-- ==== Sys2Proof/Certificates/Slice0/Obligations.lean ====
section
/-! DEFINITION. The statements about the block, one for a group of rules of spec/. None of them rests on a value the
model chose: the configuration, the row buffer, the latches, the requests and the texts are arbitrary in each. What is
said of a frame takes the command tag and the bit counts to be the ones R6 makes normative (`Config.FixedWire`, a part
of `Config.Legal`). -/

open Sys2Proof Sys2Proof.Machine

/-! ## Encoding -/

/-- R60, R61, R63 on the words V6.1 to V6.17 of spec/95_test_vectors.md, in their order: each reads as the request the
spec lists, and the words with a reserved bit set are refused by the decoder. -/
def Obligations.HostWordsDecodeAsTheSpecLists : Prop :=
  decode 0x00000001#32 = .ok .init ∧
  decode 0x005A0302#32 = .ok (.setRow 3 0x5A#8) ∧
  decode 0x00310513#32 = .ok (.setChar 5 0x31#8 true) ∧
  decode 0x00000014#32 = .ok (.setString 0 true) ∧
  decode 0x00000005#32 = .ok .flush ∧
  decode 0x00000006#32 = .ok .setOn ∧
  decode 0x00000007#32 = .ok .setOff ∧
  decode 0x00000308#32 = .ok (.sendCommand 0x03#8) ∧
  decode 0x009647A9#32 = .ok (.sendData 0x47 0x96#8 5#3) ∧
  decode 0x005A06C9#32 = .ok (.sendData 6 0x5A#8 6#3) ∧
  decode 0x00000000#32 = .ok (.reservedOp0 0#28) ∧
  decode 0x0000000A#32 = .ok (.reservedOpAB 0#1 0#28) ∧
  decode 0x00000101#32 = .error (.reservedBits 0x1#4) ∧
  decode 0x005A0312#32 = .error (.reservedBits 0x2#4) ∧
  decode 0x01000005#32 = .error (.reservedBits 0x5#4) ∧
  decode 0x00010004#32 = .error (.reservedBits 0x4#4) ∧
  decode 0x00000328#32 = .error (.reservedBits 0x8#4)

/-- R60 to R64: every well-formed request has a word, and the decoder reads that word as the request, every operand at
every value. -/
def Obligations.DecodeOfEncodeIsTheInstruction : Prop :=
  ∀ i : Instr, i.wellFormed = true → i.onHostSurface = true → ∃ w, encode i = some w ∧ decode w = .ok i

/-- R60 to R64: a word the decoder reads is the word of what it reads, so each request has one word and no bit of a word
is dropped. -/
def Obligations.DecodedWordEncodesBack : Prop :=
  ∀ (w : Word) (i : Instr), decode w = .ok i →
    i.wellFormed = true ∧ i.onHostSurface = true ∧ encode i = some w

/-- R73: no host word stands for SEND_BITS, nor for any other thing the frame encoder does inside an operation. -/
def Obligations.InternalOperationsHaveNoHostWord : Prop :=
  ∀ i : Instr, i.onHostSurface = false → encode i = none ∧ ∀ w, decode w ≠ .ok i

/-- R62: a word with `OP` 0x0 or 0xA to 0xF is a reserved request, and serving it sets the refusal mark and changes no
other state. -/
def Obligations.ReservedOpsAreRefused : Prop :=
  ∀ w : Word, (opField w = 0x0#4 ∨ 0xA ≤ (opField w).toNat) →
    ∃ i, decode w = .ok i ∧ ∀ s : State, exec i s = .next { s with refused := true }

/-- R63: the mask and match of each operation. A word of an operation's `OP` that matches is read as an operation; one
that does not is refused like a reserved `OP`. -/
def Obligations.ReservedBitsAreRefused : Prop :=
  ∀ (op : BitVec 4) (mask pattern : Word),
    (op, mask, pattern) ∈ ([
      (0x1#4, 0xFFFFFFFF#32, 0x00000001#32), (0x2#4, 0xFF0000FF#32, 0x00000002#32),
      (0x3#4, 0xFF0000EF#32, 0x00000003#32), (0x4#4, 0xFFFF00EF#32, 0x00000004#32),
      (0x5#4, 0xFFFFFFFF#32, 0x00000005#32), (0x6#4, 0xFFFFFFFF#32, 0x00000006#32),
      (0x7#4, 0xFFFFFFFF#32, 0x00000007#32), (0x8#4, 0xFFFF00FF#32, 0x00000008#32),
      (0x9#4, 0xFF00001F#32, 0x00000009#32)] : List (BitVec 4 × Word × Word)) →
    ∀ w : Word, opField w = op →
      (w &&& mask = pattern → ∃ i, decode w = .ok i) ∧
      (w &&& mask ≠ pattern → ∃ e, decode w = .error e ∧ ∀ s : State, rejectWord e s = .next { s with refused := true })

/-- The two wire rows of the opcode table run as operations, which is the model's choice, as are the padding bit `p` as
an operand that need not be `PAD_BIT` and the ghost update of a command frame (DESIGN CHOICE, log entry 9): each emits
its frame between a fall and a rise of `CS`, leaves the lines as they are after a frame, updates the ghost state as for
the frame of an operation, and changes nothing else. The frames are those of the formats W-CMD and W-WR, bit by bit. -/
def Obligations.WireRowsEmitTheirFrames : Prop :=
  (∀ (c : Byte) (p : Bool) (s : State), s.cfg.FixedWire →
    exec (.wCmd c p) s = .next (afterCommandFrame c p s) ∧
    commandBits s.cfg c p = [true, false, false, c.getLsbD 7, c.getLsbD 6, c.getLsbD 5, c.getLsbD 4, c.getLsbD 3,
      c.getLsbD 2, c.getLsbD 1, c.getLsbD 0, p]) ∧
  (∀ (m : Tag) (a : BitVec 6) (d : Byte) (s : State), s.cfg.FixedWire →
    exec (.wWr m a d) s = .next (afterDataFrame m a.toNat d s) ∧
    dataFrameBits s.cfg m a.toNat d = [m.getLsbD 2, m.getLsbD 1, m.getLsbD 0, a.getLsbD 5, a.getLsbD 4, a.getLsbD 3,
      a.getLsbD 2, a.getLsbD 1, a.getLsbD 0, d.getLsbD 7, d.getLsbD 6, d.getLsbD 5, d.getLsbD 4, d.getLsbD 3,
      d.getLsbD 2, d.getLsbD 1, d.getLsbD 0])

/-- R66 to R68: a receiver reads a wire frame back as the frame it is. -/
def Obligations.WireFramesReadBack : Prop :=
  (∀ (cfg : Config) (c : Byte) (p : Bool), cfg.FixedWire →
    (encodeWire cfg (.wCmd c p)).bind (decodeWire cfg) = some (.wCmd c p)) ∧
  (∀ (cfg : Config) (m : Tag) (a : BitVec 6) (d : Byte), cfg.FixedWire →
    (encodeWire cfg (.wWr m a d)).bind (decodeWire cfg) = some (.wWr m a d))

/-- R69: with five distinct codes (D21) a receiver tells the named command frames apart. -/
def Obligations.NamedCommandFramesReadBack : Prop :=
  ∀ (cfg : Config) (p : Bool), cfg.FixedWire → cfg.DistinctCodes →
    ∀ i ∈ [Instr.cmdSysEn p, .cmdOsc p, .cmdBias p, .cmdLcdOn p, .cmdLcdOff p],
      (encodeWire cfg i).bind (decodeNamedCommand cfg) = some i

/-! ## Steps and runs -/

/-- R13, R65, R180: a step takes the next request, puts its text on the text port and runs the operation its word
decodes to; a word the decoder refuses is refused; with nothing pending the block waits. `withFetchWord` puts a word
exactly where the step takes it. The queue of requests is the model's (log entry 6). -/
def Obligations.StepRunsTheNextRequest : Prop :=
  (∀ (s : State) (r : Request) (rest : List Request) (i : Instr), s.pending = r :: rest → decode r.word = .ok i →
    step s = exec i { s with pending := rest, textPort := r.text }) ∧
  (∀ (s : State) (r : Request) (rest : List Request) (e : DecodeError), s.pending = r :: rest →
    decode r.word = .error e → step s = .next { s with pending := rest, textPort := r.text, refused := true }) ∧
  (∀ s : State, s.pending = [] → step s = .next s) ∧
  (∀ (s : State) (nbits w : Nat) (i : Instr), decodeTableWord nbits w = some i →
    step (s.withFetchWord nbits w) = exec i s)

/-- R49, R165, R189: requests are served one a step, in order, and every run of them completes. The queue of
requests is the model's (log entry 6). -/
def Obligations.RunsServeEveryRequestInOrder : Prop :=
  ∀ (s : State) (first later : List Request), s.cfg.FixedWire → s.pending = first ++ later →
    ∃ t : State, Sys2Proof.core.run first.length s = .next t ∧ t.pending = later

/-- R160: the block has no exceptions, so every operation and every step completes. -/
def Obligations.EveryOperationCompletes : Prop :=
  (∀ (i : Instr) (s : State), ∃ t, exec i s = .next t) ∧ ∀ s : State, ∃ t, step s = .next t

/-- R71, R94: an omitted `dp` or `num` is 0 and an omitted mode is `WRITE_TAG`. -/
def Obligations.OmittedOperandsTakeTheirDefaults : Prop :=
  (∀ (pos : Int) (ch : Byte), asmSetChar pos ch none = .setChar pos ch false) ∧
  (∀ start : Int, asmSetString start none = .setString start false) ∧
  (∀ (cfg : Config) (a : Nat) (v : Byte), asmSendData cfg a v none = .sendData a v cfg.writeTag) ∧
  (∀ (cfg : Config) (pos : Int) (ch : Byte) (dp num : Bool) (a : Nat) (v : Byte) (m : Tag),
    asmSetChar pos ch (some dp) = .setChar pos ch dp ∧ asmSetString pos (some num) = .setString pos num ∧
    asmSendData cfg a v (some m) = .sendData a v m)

*YOUR GOAL:* Since only part of the listing is wanted, copy exactly the lines from the one holding "frames apart. -/" to the one holding "operation its word", both included.

*FINISHED EXERCISE:*
/-- R69: with five distinct codes (D21) a receiver tells the named command frames apart. -/
def Obligations.NamedCommandFramesReadBack : Prop :=
  ∀ (cfg : Config) (p : Bool), cfg.FixedWire → cfg.DistinctCodes →
    ∀ i ∈ [Instr.cmdSysEn p, .cmdOsc p, .cmdBias p, .cmdLcdOn p, .cmdLcdOff p],
      (encodeWire cfg i).bind (decodeNamedCommand cfg) = some i

/-! ## Steps and runs -/

/-- R13, R65, R180: a step takes the next request, puts its text on the text port and runs the operation its word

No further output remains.